浦和の左サイドが「狩場」に。スペイン人指揮官はどう立て直すのか (2ページ目)

  • 小宮良之●文 text by Komiya Yoshiyuki
  • 佐野美樹●写真 photo by Sano Miki

◆リカルド新監督「浦和は常に相手を上回って、勝たなければいけない」>>

 ボールをつなげるのは簡単ではない。ロドリゲス監督の戦術が浸透するのに、時間が必要なのだろう。今は道半ばというよりも、始まったばかりだ。

 前半、浦和はプレスをかいくぐってゴール前に迫り、プレッシングでパスミスを誘うシーンも作った。横浜FMが受け身になったこともあって、前半のラスト10分は優勢に試合を進めていた。伊藤敦樹が中盤のラインの裏でボールを受け、左サイドを走った汰木にスルーパスを入れ、折り返したボールを決定的なシュートまで持ち込んだ。

<Romper>

 まさにラインを破り、スペースを崩していた。ロドリゲス監督の狙いどおりだ。

「2点取られた後、自分たちもいくつかチャンスを作ることができました。でも、そこでの質が足りない。決定力不足とも言えますが、チャンスの数も90分間を通してもっと増やさないと」(浦和・小泉佳穂)

 浦和の攻撃は単発だった。

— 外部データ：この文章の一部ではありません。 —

/-- R175, R199: every run ends. Unit `C` takes exactly `N + 2` agent steps on `N` symbols, being in `RUN` after each but the
last. Unit `D`, on any tape, leaves `RUN` within as many steps as the tape has bytes, and two. Both in a system where
nothing else moves (log 7). -/
def Obligations.EveryRunEnds : Prop :=
  ∀ b : Build, b.Admitted →
    (∀ (input : List Byte) (prot : BitVec 16),
      (∀ k, 1 ≤ k → k < input.length + 2 → ∃ t, runSteps k (launchC b input prot) = .next t ∧ t.c.phase = .run) ∧
      ∃ t, runSteps (input.length + 2) (launchC b input prot) = .next t ∧ t.c.phase = .done) ∧
    (∀ tape : List Byte, ∃ t, DecodesTo b tape t)

/-! ### Word table and decoder -/

/-- R190, R195: `WT.CREATE` and `WT.RESET` leave slot `EMPTY_CODE` the empty word, every other slot absent, and change
nothing else. -/
def Obligations.WtCreateAndResetSeedIt : Prop :=
  ∀ s : State, ∃ t, exec .wtCreate s = .next t ∧ exec .wtReset s = .next t ∧
    (∀ code : Code, storeGet t.d.wt code.toNat = if code = s.build.emptyCode then some [] else none) ∧
    t = { s with d := { s.d with wt := t.d.wt }, ret := .nothing }

/-- R191, R192, R193: `WT.LOOKUP` reads, and gives a word for every valid code of a run; `WORD.APPEND` is a function;
`WT.STORE` writes its one slot. -/
def Obligations.WtLookupAppendStore : Prop :=
  (∀ (s : State) (code : Code), code.toNat < s.build.maxCode →
    exec (.wtLookup code) s = .next { s with ret := .word (storeGet s.d.wt code.toNat) }) ∧
  (∀ (s : State) (code : Code), Inv s → s.d.phase = .run → ValidCode s.build s.d.next code →
    ∃ word, exec (.wtLookup code) s = .next { s with ret := .word (some word) } ∧
      (code = s.build.emptyCode → word = [])) ∧
  (∀ (s : State) (word : Word) (sym : Byte),
    exec (.wordAppend word sym) s = .next { s with ret := .word (some (word ++ [sym])) }) ∧
  (∀ (s : State) (code : Code) (word : Word), code.toNat < s.build.maxCode → ∃ t,
    exec (.wtStore code word) s = .next t ∧
      (∀ a, storeGet t.d.wt a = if a = code.toNat then some word else storeGet s.d.wt a) ∧
      t = { s with d := { s.d with wt := t.d.wt }, ret := .nothing })

/-- R198: `D.START`: when it is enabled; `HDR.RD`; then, unless it raised, the word table, the counter and the phase. -/
def Obligations.DStartLaunchesTheDecoder : Prop :=
  ∀ s : State, (nextOp .d s = some .dStart ↔ s.d.phase = .idle ∧ s.d.go = true) ∧
   (s.d.phase = .idle → s.d.go = true → ∃ u, exec .hdrRd s = .next u ∧
    (u.d.phase = .fault → exec .dStart s = .next u) ∧
    (u.d.phase ≠ .fault → ∃ t, exec .dStart s = .next t ∧
      (∀ code : Code, storeGet t.d.wt code.toNat = if code = s.build.emptyCode then some [] else none) ∧
      t = { u with d := { u.d with wt := t.d.wt, next := s.build.startCode, phase := .run } }))

/-- R212, R213: `HDR.RD`: six bytes with the right magic give `d_prot`; a wrong magic raises `BAD_MAGIC`; fewer than six
bytes raise `HDR_SHORT`, whatever they are. -/
def Obligations.HdrRdAcceptsOrRaises : Prop :=
  ∀ s : State,
    (∀ (h0 h1 h2 h3 h4 h5 : Byte) (rest : List Byte), unread s.d.byteIn = h0 :: h1 :: h2 :: h3 :: h4 :: h5 :: rest →
      (h0.toNat + 2 ^ 8 * h1.toNat + 2 ^ 16 * h2.toNat + 2 ^ 24 * h3.toNat = s.build.magic.toNat →
        exec .hdrRd s = .next { s with
          d := { s.d with byteIn := { s.d.byteIn with pos := s.d.byteIn.pos + 6 },
                          prot := BitVec.ofNat 16 (h4.toNat + 2 ^ 8 * h5.toNat) }, ret := .nothing }) ∧
      (h0.toNat + 2 ^ 8 * h1.toNat + 2 ^ 16 * h2.toNat + 2 ^ 24 * h3.toNat ≠ s.build.magic.toNat →
        exec .hdrRd s = .next { s with
          d := faultEntry .badMagic { s.d with byteIn := { s.d.byteIn with pos := s.d.byteIn.pos + 6 } },
          ret := .nothing })) ∧
    ((unread s.d.byteIn).length < 6 →
      exec .hdrRd s = .next { s with
        d := faultEntry .hdrShort
          { s.d with byteIn := { s.d.byteIn with pos := s.d.byteIn.pos + (unread s.d.byteIn).length } },
        ret := .nothing })

/-- R196: `D.STEP` on a data pair with a valid code: the pair is read at the width of the counter, its word is the looked-up
word and the symbol, it is stored at the counter and written, and the counter advances or restarts, the table being
re-seeded then. -/
def Obligations.DStepExpandsADataPair : Prop :=
  ∀ (s : State) (w : Nat) (code : Code) (sym : Byte), Inv s → s.d.phase = .run → w = bitlen s.d.next.toNat →
    w + 8 ≤ (inBits s.d).length → code = nextCode s.d w → sym = nextSym s.d w → code ≠ s.build.stopCode →
    ValidCode s.build s.d.next code →
    ∃ u v t word, exec (.buRdpair w) s = .next u ∧ u.d.code = code ∧ u.d.sym = sym ∧
      storeGet s.d.wt code.toNat = some word ∧
      execAll [.wtStore s.d.next (word ++ [sym]), .wwWrword (word ++ [sym])] u = .next v ∧ exec .dStep s = .next t ∧
      t = { v with d := { v.d with next := t.d.next, wt := t.d.wt } } ∧
      (s.d.next.toNat + 1 = s.build.maxCode → t.d.next = s.build.startCode ∧
        ∀ c : Code, storeGet t.d.wt c.toNat = if c = s.build.emptyCode then some [] else none) ∧
      (s.d.next.toNat + 1 < s.build.maxCode → t.d.next.toNat = s.d.next.toNat + 1 ∧ t.d.wt = v.d.wt)

/-- R197: `D.STEP` on the stop pair, whatever its symbol: nothing stored or written, the counter as it was, the writer
flushed, `DONE`, no fault. -/
def Obligations.DStepEndsOnTheStopPair : Prop :=
  ∀ (s : State) (w : Nat), Inv s → s.d.phase = .run → w = bitlen s.d.next.toNat → w + 8 ≤ (inBits s.d).length →
    nextCode s.d w = s.build.stopCode →
    ∃ u v, exec (.buRdpair w) s = .next u ∧ exec .wwFlush u = .next v ∧
      exec .dStep s = .next { v with d := { v.d with phase := .done } } ∧ v.d.status = .none ∧
      v.d.next = s.d.next ∧ v.d.wt = s.d.wt ∧ v.d.symOut = outSyms s.d ∧ v.d.totalSyms = s.d.totalSyms

/-- R194, R201: the code test is exactly "the slot is populated"; a pair that fails it raises `CORRUPT_CODE`, a truncated pair
raises `CORRUPT_TRUNC`; the words of the pairs before are all on `SYMOUT`, and nothing of the failing one. -/
def Obligations.DStepRaisesOnCorruption : Prop :=
  ∀ (s : State) (w : Nat), Inv s → s.d.phase = .run → w = bitlen s.d.next.toNat →
    (∀ code : Code, (storeGet s.d.wt code.toNat).isSome = true ↔ ValidCode s.build s.d.next code) ∧
    ∃ u, exec (.buRdpair w) s = .next u ∧ u.d.symOut ++ memBytes u.d.wwBuf u.d.wwIdx = outSyms s.d ∧
      ((inBits s.d).length < w + 8 →
        exec .dStep s = .next { u with d := faultEntry .corruptTrunc u.d, ret := .nothing }) ∧
      (w + 8 ≤ (inBits s.d).length → nextCode s.d w ≠ s.build.stopCode →
        ¬ ValidCode s.build s.d.next (nextCode s.d w) →
        exec .dStep s = .next { u with d := faultEntry .corruptCode u.d, ret := .nothing })

/-! ### Faults -/

/-- From R228: whichever operation takes unit `D` into `FAULT`, what it does there is fault entry: the buffered bytes flushed,
the cause, the phase, and nothing else. Unit `D` before fault entry is given for each form: for the header, six bytes or what
is left taken from `BYTEIN`; for a pair, what `BU.RDPAIR` leaves. The clauses for the stream units as instructions are the
model's choice (log 11): for `PAIR.DATA`, the pair latched; for `HDR`, unit `D` as it was. No other operation enters `FAULT`,
and no step is enabled after it. -/
def Obligations.FaultEntryChangesNothingElse : Prop :=
  ∀ (i : Instr) (s t : State), exec i s = .next t → s.d.phase ≠ .fault → t.d.phase = .fault →
    nextOp .d t = none ∧ t.c = s.c ∧ t.build = s.build ∧ t.sched = s.sched ∧
    (match i with
      | .hdrRd | .dStart => (t.d.status = .hdrShort ∨ t.d.status = .badMagic) ∧
        t.d = faultEntry t.d.status { s.d with byteIn := (srcRead s.d.byteIn 6).2 }
      | .dStep => (t.d.status = .corruptTrunc ∨ t.d.status = .corruptCode) ∧
        t.d = faultEntry t.d.status (rdPair s.build (bitlen s.d.next.toNat) s.d).2.2
      | .pairData _ code sym => t.d = faultEntry .corruptCode { s.d with code := code, sym := sym }
      | .hdr _ _ => t.d = faultEntry .badMagic s.d
      | _ => False)

/-- R226: no operation raises anything in unit `C`, and none raises `OOM` in unit `D`. -/
def Obligations.UnitCNeverFaults : Prop :=
  ∀ (i : Instr) (s t : State), exec i s = .next t →
    (s.c.phase ≠ .fault → t.c.phase ≠ .fault) ∧ (s.c.status = .none → t.c.status = .none) ∧
    (s.d.status ≠ .oom → t.d.status ≠ .oom)

/-! ### Header -/

/-- R210: `HDR.WR(prot)`: six bytes straight to the tape, and nothing else. -/
def Obligations.HdrWrWritesSixBytes : Prop :=
  ∀ (s : State) (prot : BitVec 16), exec (.hdrWr prot) s = .next { s with
    c := { s.c with byteOut := s.c.byteOut ++
      [s.build.magic.extractLsb' 0 8, s.build.magic.extractLsb' 8 8, s.build.magic.extractLsb' 16 8,
       s.build.magic.extractLsb' 24 8, prot.extractLsb' 0 8, prot.extractLsb' 8 8] }, ret := .nothing }

/-- R214, R215: `HDR.RD` on the output of `HDR.WR(prot)` gives `d_prot = prot` and raises nothing, for every `prot`, in every
state of a unit `D` with the same parameters. -/
def Obligations.HeaderRoundTrip : Prop :=
  ∀ (s s' t : State) (prot : BitVec 16), s.c.byteOut = [] → exec (.hdrWr prot) s = .next t → s'.build = s.build →
    s'.d.byteIn = { bytes := t.c.byteOut, pos := 0 } →
    exec .hdrRd s' = .next { s' with
      d := { s'.d with prot := prot, byteIn := { bytes := t.c.byteOut, pos := 6 } }, ret := .nothing }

後半はほとんどチャンスを作れていない。激しさを増した横浜FMの連動を前に、常に後手に回った。とりわけ浦和の左サイドは横浜FMの"狩場"になっていた。

 55分、浦和は敵陣まで攻め込んだものの、呆気なくカウンターを食らい、ラインが破られる。先制点と同じく、帰陣していない左サイドバックが空けたスペースにボールを流し込まれた。その折り返しを相手のサイドバックに決められたのだ。

 3-0とリードされた後も、狙いをつけられた左サイドは炎上同然だった。にもかかわらず、ロドリゲス監督は何の指示も出していない。開幕以来、左の攻撃力はチームの武器になりつつあったが、裏返しにされたら弱点になることはスカウティング段階でわかっていたはずだが......。

「(試合を通じて)マリノスの方が上回っていたのは事実だろう。しかし我々が敵陣でプレーし、ラインを破る場面もあった。改善が見られた部分もあり、その質を上げていきたい」(浦和・ロドリゲス監督)

 浦和が1、2点取っていてもおかしくはなかったが、横浜FMがもう4、5点取っていてもおかしくない試合だった。ロドリゲス浦和の完敗だ。